> [Data supplied]
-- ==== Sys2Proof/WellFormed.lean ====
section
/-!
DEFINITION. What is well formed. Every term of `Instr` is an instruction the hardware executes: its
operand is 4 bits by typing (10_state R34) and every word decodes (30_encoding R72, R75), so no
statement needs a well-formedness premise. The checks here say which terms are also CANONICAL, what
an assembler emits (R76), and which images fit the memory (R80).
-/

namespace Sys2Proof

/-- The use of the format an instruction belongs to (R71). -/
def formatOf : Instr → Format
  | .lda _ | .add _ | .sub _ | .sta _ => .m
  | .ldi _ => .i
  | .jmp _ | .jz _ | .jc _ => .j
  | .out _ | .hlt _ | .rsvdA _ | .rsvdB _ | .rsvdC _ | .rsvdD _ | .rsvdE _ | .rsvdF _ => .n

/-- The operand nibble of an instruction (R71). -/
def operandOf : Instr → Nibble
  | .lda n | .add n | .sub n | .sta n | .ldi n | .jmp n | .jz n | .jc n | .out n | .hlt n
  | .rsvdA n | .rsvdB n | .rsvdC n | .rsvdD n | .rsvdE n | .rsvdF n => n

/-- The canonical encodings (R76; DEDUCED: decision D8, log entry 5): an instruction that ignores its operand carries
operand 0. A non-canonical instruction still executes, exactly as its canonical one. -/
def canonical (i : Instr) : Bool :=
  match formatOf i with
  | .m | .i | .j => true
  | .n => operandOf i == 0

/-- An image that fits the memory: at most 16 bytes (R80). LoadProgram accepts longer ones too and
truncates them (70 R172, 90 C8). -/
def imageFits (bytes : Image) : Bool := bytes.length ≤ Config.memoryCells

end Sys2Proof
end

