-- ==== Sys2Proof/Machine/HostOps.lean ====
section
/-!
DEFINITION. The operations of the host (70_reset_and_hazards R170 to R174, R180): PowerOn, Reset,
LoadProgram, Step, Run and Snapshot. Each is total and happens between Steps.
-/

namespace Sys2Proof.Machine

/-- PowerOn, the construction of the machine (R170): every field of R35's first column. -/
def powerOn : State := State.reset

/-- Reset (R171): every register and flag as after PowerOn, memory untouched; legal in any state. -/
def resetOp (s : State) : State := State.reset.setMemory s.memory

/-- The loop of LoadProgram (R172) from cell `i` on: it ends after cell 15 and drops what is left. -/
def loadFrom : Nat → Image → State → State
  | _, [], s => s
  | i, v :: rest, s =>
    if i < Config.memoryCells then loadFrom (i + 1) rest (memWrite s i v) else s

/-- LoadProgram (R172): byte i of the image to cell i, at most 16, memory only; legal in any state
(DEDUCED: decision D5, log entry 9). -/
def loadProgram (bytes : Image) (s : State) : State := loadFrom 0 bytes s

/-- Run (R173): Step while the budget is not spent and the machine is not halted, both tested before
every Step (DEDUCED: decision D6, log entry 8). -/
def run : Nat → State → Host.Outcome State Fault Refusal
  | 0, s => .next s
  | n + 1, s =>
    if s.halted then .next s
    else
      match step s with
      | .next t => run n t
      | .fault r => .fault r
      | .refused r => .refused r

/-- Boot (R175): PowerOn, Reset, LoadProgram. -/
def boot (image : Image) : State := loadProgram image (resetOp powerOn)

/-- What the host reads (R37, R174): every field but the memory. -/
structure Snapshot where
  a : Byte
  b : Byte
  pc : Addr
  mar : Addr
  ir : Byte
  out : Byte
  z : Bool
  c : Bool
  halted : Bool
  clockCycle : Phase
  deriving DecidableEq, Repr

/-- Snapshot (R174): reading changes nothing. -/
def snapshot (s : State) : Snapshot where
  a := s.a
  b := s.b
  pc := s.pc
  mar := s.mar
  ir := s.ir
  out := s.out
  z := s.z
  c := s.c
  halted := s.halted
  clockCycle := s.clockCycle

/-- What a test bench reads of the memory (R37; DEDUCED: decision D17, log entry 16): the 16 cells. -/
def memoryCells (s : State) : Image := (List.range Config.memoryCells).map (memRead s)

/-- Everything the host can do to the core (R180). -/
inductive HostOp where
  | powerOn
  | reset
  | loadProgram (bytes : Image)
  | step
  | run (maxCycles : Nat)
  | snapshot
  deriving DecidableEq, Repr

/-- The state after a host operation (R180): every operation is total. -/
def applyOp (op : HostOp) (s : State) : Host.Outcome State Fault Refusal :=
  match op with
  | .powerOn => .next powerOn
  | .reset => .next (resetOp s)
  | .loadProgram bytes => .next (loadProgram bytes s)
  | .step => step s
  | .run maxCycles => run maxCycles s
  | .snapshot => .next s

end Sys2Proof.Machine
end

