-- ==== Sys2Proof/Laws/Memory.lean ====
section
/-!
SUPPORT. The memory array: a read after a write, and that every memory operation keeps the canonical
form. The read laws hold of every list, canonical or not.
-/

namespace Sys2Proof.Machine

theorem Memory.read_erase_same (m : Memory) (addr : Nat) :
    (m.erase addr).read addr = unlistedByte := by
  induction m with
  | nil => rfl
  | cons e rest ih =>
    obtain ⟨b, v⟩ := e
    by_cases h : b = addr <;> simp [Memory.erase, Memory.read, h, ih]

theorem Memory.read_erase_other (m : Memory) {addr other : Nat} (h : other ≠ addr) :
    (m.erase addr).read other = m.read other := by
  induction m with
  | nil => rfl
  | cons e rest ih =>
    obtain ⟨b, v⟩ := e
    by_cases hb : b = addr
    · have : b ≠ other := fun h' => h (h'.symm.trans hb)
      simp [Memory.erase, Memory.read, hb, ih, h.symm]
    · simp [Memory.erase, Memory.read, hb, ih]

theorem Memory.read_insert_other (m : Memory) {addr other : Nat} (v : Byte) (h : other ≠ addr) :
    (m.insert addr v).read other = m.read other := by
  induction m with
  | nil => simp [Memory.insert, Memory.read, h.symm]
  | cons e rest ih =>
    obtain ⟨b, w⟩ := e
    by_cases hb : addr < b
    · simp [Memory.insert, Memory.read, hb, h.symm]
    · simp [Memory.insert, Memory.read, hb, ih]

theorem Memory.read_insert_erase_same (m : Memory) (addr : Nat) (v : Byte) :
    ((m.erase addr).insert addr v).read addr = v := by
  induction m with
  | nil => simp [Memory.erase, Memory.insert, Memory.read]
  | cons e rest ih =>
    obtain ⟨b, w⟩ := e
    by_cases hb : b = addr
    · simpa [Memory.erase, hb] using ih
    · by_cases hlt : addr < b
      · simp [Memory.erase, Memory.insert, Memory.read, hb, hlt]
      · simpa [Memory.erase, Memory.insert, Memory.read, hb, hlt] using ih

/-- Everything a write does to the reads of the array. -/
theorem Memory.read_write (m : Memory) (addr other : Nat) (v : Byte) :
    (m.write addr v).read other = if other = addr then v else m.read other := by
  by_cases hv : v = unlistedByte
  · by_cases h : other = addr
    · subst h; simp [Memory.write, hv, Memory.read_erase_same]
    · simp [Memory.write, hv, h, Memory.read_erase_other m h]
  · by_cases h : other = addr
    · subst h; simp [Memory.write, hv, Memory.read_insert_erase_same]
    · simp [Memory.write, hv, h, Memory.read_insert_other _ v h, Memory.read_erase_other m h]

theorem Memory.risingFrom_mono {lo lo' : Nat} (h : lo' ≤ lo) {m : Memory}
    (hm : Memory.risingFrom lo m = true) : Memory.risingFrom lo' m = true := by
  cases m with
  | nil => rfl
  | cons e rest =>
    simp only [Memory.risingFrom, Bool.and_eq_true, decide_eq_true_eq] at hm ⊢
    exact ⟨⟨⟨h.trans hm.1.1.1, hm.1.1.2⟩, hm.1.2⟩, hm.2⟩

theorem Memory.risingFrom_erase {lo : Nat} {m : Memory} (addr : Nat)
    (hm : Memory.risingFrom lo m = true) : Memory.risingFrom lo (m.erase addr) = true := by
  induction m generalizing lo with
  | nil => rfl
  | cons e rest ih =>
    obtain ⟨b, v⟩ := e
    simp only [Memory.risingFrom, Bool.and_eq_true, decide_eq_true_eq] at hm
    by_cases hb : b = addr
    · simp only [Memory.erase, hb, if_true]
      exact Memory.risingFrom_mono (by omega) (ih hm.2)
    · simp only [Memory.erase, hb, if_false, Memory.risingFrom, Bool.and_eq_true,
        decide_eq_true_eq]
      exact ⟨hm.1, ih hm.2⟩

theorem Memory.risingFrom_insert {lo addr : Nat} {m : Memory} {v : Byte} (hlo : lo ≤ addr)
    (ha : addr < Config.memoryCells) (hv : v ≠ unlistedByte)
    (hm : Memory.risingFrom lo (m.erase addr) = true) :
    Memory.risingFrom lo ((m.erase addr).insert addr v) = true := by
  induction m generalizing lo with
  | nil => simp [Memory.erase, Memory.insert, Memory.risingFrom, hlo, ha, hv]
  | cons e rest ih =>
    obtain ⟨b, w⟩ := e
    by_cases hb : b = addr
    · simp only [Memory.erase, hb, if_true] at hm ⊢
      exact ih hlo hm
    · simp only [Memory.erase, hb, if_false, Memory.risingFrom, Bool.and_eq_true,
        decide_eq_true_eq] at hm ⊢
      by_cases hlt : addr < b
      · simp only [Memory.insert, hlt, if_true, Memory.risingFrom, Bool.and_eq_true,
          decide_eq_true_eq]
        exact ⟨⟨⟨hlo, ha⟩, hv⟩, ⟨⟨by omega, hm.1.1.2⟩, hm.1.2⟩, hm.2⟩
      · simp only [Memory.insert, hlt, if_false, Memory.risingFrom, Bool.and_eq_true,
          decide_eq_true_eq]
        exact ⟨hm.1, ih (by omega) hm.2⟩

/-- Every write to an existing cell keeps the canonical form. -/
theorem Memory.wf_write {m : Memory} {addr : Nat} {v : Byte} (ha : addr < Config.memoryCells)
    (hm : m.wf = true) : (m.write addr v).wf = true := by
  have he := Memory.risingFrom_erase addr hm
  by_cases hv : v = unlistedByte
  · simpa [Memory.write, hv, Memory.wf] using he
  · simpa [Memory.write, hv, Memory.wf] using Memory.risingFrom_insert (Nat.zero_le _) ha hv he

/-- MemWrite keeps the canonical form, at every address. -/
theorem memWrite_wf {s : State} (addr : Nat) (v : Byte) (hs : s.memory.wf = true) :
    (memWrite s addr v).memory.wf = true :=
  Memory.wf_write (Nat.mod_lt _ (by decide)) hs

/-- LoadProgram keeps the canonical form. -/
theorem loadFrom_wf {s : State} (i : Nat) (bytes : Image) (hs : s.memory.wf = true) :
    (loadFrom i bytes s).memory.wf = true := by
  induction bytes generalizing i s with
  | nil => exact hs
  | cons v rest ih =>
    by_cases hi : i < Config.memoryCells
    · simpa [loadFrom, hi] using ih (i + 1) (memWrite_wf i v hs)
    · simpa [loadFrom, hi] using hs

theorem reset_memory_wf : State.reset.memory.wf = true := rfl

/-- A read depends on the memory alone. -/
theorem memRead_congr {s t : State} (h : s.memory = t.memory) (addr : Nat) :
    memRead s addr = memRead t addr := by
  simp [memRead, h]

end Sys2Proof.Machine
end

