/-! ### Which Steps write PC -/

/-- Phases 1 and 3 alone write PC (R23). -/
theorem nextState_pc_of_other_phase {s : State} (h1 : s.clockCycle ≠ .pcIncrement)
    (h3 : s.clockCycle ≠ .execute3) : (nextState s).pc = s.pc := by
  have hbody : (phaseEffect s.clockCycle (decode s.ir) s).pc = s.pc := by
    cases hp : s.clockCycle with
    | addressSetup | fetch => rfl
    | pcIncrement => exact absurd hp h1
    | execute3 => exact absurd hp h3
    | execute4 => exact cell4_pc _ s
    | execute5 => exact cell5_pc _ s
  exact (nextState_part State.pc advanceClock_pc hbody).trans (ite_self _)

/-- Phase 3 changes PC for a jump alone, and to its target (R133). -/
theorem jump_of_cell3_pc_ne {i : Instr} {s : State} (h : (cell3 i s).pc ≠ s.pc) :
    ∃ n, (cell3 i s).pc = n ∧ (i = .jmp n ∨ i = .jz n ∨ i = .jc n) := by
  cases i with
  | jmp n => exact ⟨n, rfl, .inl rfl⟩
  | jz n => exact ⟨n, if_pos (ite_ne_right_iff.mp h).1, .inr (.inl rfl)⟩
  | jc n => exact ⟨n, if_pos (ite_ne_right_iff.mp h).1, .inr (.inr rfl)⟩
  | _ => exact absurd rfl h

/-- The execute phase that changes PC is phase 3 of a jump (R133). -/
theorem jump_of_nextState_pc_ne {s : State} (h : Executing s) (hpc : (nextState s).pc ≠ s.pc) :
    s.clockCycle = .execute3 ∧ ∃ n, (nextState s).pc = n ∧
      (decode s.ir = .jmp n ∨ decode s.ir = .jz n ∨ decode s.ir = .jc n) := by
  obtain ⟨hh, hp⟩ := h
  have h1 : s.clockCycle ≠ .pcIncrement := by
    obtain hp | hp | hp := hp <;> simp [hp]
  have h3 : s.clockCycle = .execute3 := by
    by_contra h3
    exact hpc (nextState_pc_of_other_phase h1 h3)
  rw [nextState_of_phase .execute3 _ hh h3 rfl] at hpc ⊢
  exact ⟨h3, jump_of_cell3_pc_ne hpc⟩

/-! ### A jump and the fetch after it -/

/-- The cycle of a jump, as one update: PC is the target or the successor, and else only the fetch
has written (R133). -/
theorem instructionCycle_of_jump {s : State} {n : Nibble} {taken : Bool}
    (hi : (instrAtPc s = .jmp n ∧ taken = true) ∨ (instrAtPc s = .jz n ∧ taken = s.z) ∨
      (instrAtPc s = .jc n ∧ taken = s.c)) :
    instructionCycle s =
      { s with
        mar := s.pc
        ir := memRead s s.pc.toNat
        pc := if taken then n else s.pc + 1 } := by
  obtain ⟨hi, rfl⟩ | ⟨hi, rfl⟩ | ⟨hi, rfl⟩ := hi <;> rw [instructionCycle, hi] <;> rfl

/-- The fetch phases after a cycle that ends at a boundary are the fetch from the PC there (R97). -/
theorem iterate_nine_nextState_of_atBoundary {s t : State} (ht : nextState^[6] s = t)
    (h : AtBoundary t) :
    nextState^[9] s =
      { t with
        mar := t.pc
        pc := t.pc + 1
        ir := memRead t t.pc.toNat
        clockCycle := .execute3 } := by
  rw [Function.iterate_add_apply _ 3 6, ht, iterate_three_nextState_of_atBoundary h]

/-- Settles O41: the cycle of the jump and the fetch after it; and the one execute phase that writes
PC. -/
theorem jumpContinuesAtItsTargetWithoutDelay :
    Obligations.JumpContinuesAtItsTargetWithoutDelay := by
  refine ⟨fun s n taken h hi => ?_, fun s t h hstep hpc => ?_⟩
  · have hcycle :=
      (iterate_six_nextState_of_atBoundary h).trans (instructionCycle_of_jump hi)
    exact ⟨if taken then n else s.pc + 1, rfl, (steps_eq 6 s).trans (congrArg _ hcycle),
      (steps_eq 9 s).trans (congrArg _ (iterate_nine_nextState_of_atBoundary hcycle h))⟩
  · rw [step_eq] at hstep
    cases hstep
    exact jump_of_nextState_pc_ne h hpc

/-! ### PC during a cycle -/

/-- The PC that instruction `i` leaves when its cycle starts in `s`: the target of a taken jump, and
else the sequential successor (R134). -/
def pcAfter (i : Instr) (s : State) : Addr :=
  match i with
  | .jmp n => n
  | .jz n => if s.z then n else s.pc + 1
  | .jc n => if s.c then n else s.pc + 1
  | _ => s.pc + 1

> [Work instruction] Your task is to transcribe, with no changes, only the lines of the listing above that lie between the line holding "hi] using hs" and the line holding "absurd hp h3", inclusive.

> [Solution for this task]
    · simpa [loadFrom, hi] using hs

theorem reset_memory_wf : State.reset.memory.wf = true := rfl

/-- A read depends on the memory alone. -/
theorem memRead_congr {s t : State} (h : s.memory = t.memory) (addr : Nat) :
    memRead s addr = memRead t addr := by
  simp [memRead, h]

end Sys2Proof.Machine
end

/-! ### Which Steps write PC -/

/-- Phases 1 and 3 alone write PC (R23). -/
theorem nextState_pc_of_other_phase {s : State} (h1 : s.clockCycle ≠ .pcIncrement)
    (h3 : s.clockCycle ≠ .execute3) : (nextState s).pc = s.pc := by
  have hbody : (phaseEffect s.clockCycle (decode s.ir) s).pc = s.pc := by
    cases hp : s.clockCycle with
    | addressSetup | fetch => rfl
    | pcIncrement => exact absurd hp h1
    | execute3 => exact absurd hp h3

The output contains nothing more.